* **EXERCISE DETAILS**: Which lines of the material hold the word "fbBase"? Copy each one.
•••
-- ==== Sys2Proof/Syntax.lean ====
section
/-! DEFINITION. The commands of the core, one constructor per row of spec/opcode_table.json (30_encoding.md R91).
A command word carries no operand but BLIT's four flag bits (R90, R92); the operands stand in `ARG[0..8]` (R94),
so they are no field of an `Instr`. -/

namespace Sys2Proof

/-- The ten commands of 30_encoding.md R91. -/
inductive Instr where
  /-- CLEAR, 40_pixel_storage.md R124. -/
  | clear
  /-- PIXW x, y, color, 40_pixel_storage.md R125. -/
  | pixw
  /-- PIXR x, y, 40_pixel_storage.md R126. -/
  | pixr
  /-- HLINE x, y, len, 42_shapes.md R153. -/
  | hline
  /-- VLINE x, y, len, 42_shapes.md R154. -/
  | vline
  /-- RECT x, y, width, height, 42_shapes.md R155. -/
  | rect
  /-- OVAL x, y, width, height, 42_shapes.md R161. -/
  | oval
  /-- LINE x1, y1, x2, y2, 42_shapes.md R166. -/
  | line
  /-- BLIT[.2BPP][.FX][.FY][.ROT] ptr, len, dstX, dstY, width, height, srcX, srcY, srcStride, 43_sprite.md R200. -/
  | blit (bpp2 flipX flipY rot : Bool)
  /-- TEXT ptr, len, x, y, 43_sprite.md R213. -/
  | text
deriving DecidableEq, Repr

/-- How an operand register is converted, 30_encoding.md R95. -/
inductive OperandType where
  | s32
  | u32
deriving DecidableEq, Repr

/-- The operand registers a command lists, `ARG[0]` first: the table of 30_encoding.md R94. -/
def Instr.operandTypes : Instr → List OperandType
  | .clear => []
  | .pixw => [.s32, .s32, .u32]
  | .pixr => [.s32, .s32]
  | .hline => [.s32, .s32, .s32]
  | .vline => [.s32, .s32, .s32]
  | .rect => [.s32, .s32, .s32, .s32]
  | .oval => [.s32, .s32, .s32, .s32]
  | .line => [.s32, .s32, .s32, .s32]
  | .blit _ _ _ _ => [.u32, .u32, .s32, .s32, .s32, .s32, .s32, .s32, .s32]
  | .text => [.u32, .u32, .s32, .s32]

end Sys2Proof
end

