-- ==== Sys2Proof/WellFormed.lean ====
section
/-! DEFINITION. The checks: which commands may be issued with which operand registers (the operand part of
30_encoding.md R96), and which configurations a model accepts (00_scope.md R7). -/

namespace Sys2Proof

/-- The operand part of `Legal(w, A)`, 30_encoding.md R96: a PIXW colour is at most 3; every other command takes
every operand value. -/
def Instr.wellFormed (i : Instr) (a : Operands) : Bool :=
  match i with
  | .clear => true
  | .pixw => decide (a[2].toNat ≤ 3)
  | .pixr => true
  | .hline => true
  | .vline => true
  | .rect => true
  | .oval => true
  | .line => true
  | .blit _ _ _ _ => true
  | .text => true

/-- The constraints of 00_scope.md R7; "A model rejects a configuration that breaks any of them". -/
def Config.wf (c : Config) : Bool :=
  decide (1 ≤ c.width) && decide (1 ≤ c.height) && decide (c.width % 4 = 0) &&
  decide (c.fbBase + c.fbBytes ≤ c.memSize) && decide (c.dcAddr + 2 ≤ c.memSize) &&
  decide (c.dcAddr + 2 ≤ c.fbBase ∨ c.fbBase + c.fbBytes ≤ c.dcAddr) &&
  decide (c.fontLen = c.font.length)

end Sys2Proof
end

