-- ==== Sys2Proof/Decode.lean ====
section
/-! DEFINITION. The command word: its decoder (30_encoding.md R90 to R93, total, rejecting by name), the encoder
written from the same tables, `Legal` of R96, and the reader the host's table check calls. -/

namespace Sys2Proof

/-- Why a command word has no command: the encoding rows of the ILL table, 60_exceptions.md R241. -/
inductive DecodeError where
  /-- Bits 31:8 are not all 0 (30_encoding.md R93). -/
  | reservedBits
  /-- OP is 0x0 or 0xB to 0xF (R91). -/
  | reservedOpcode
  /-- A flag bit 7:4 is set on a command other than BLIT (R92). -/
  | flagOnOtherCommand
deriving DecidableEq, Repr

/-- `OP`, bits 3:0 (R90). -/
def opField (w : Word) : BitVec 4 := w.extractLsb' 0 4

/-- The flag bits 7:4 (R90). -/
def flagField (w : Word) : BitVec 4 := w.extractLsb' 4 4

/-- The reserved bits 31:8 (R90). -/
def reservedField (w : Word) : BitVec 24 := w.extractLsb' 8 24

/-- A command without flags: its flag bits must be 0 (R92). -/
def withoutFlags (w : Word) (i : Instr) : Except DecodeError Instr :=
  if flagField w = 0 then .ok i else .error .flagOnOtherCommand

/-- The decoder of R90 and R91. -/
def decode (w : Word) : Except DecodeError Instr :=
  if reservedField w ≠ 0 then .error .reservedBits
  else
    match (opField w).toNat with
    | 1 => withoutFlags w .clear
    | 2 => withoutFlags w .pixw
    | 3 => withoutFlags w .pixr
    | 4 => withoutFlags w .hline
    | 5 => withoutFlags w .vline
    | 6 => withoutFlags w .rect
    | 7 => withoutFlags w .oval
    | 8 => withoutFlags w .line
    | 9 => .ok (.blit (w.getLsbD 4) (w.getLsbD 5) (w.getLsbD 6) (w.getLsbD 7))
    | 10 => withoutFlags w .text
    | _ => .error .reservedOpcode

/-- The opcode of a command, the table of R91. -/
def Instr.opcode : Instr → BitVec 4
  | .clear => 0x1
  | .pixw => 0x2
  | .pixr => 0x3
  | .hline => 0x4
  | .vline => 0x5
  | .rect => 0x6
  | .oval => 0x7
  | .line => 0x8
  | .blit _ _ _ _ => 0x9
  | .text => 0xA

/-- The flag bits 7:4 of a command, `RYXB` (R90): ROT, FLIPY, FLIPX, BPP2 from the top. -/
def Instr.flags : Instr → BitVec 4
  | .blit bpp2 flipX flipY rot =>
    BitVec.ofBool rot ++ BitVec.ofBool flipY ++ BitVec.ofBool flipX ++ BitVec.ofBool bpp2
  | .clear => 0
  | .pixw => 0
  | .pixr => 0
  | .hline => 0
  | .vline => 0
  | .rect => 0
  | .oval => 0
  | .line => 0
  | .text => 0

/-- The command word of a command: `00000000 00000000 00000000 RYXBoooo` (R90). -/
def encode (i : Instr) : Word := (0 : BitVec 24) ++ i.flags ++ i.opcode

/-- `Legal(w, A)` of R96, clause by clause. -/
def legal (w : Word) (a : Operands) : Bool :=
  decide (reservedField w = 0) &&
  decide (1 ≤ (opField w).toNat ∧ (opField w).toNat ≤ 10) &&
  decide (opField w = 9 ∨ flagField w = 0) &&
  decide (opField w ≠ 2 ∨ a[2].toNat ≤ 3)

/-- The instruction the decoder reads from a table row's word: one 32-bit command word, numbered as
spec/opcode_table.json numbers it; every bit above `nbits` is 0. -/
def decodeTableWord (nbits w : Nat) : Option Instr :=
  if w % 2 ^ nbits < 2 ^ 32 then
    match decode (BitVec.ofNat 32 (w % 2 ^ nbits)) with
    | .ok i => some i
    | .error _ => none
  else none

end Sys2Proof
end

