-- ==== Sys2Proof/Machine/Line.lean ====
section
/-! DEFINITION. The Bresenham line rasterizer: LINE (42_shapes.md R166 to R168). Its loop runs on fuel, the number of
points R168 counts (log 19). -/

namespace Sys2Proof.Machine

/-- The loop of 42_shapes.md R166 from `(x1, y1)`, with `E` twice the document's error (R167): the points it visits, in
order. -/
def lineLoop : Nat → (x1 y1 x2 y2 dx sx dy E : Int) → List (Int × Int)
  | 0, _, _, _, _, _, _, _, _ => []
  | fuel + 1, x1, y1, x2, y2, dx, sx, dy, E =>
    if x1 = x2 ∧ y1 = y2 then [(x1, y1)]
    else
      (x1, y1) ::
      (if E > -2 * dx then
        if E < 2 * dy then lineLoop fuel (x1 + sx) (y1 + 1) x2 y2 dx sx dy (E - 2 * dy + 2 * dx)
        else lineLoop fuel (x1 + sx) y1 x2 y2 dx sx dy (E - 2 * dy)
      else
        if E < 2 * dy then lineLoop fuel x1 (y1 + 1) x2 y2 dx sx dy (E + 2 * dx)
        else lineLoop fuel x1 y1 x2 y2 dx sx dy E)

/-- The points of a line with `y1 ≤ y2` (42_shapes.md R166), `max(|x2 - x1|, |y2 - y1|) + 1` of them (R168). -/
def linePointsDown (x1 y1 x2 y2 : Int) : List (Int × Int) :=
  let dx : Int := (x2 - x1).natAbs
  let dy : Int := y2 - y1
  lineLoop (max (x2 - x1).natAbs (y2 - y1).natAbs + 1) x1 y1 x2 y2 dx (Int.sign (x2 - x1)) dy
    (if dx > dy then dx else -dy)

/-- The points of LINE x1, y1, x2, y2 in plotting order: the endpoints are swapped when `y1 > y2` (42_shapes.md R166). -/
def linePoints (x1 y1 x2 y2 : Int) : List (Int × Int) :=
  if y1 > y2 then linePointsDown x2 y2 x1 y1 else linePointsDown x1 y1 x2 y2

/-- LINE's writes: each point through the clipped point writer, in dc0 (42_shapes.md R166). -/
def lineWrites (s : State) : List Write :=
  let n0 := nibble s.dcl 0
  if enabled n0 then
    (linePoints (s.s32 0) (s.s32 1) (s.s32 2) (s.s32 3)).flatMap
      (fun p => putPixelClipped s.config (colour n0) p.1 p.2)
  else []

/-- LINE (42_shapes.md R166). -/
def execLine (s : State) : Host.Outcome State Fault Refusal := paint (lineWrites s) s

end Sys2Proof.Machine
end

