-- ==== Sys2Proof/Laws/PerInstr.lean ====
section
/-! SUPPORT. What is said of every command as syntax, one lemma per constructor. -/

namespace Sys2Proof.Laws.WordFields

/-- The command word the encoder writes has the reserved bits 0, the opcode of the table in bits 3:0, and in bits 7:4
the flags, which are 0 unless the command is BLIT (30_encoding.md R90 to R93). -/
def Statement (i : Instr) : Prop :=
  reservedField (encode i) = 0 ∧ opField (encode i) = i.opcode ∧ flagField (encode i) = i.flags ∧
    (i.opcode ≠ 9 → i.flags = 0)

theorem clear : Statement .clear := by unfold Statement; decide
theorem pixw : Statement .pixw := by unfold Statement; decide
theorem pixr : Statement .pixr := by unfold Statement; decide
theorem hline : Statement .hline := by unfold Statement; decide
theorem vline : Statement .vline := by unfold Statement; decide
theorem rect : Statement .rect := by unfold Statement; decide
theorem oval : Statement .oval := by unfold Statement; decide
theorem line : Statement .line := by unfold Statement; decide
theorem blit (bpp2 flipX flipY rot : Bool) : Statement (.blit bpp2 flipX flipY rot) := by
  revert bpp2 flipX flipY rot; unfold Statement; decide
theorem text : Statement .text := by unfold Statement; decide

end Sys2Proof.Laws.WordFields
end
•••
* **WRITTEN SOLUTION**:
  decide (c.fbBase + c.fbBytes ≤ c.memSize) && decide (c.dcAddr + 2 ≤ c.memSize) &&
  decide (c.dcAddr + 2 ≤ c.fbBase ∨ c.fbBase + c.fbBytes ≤ c.dcAddr) &&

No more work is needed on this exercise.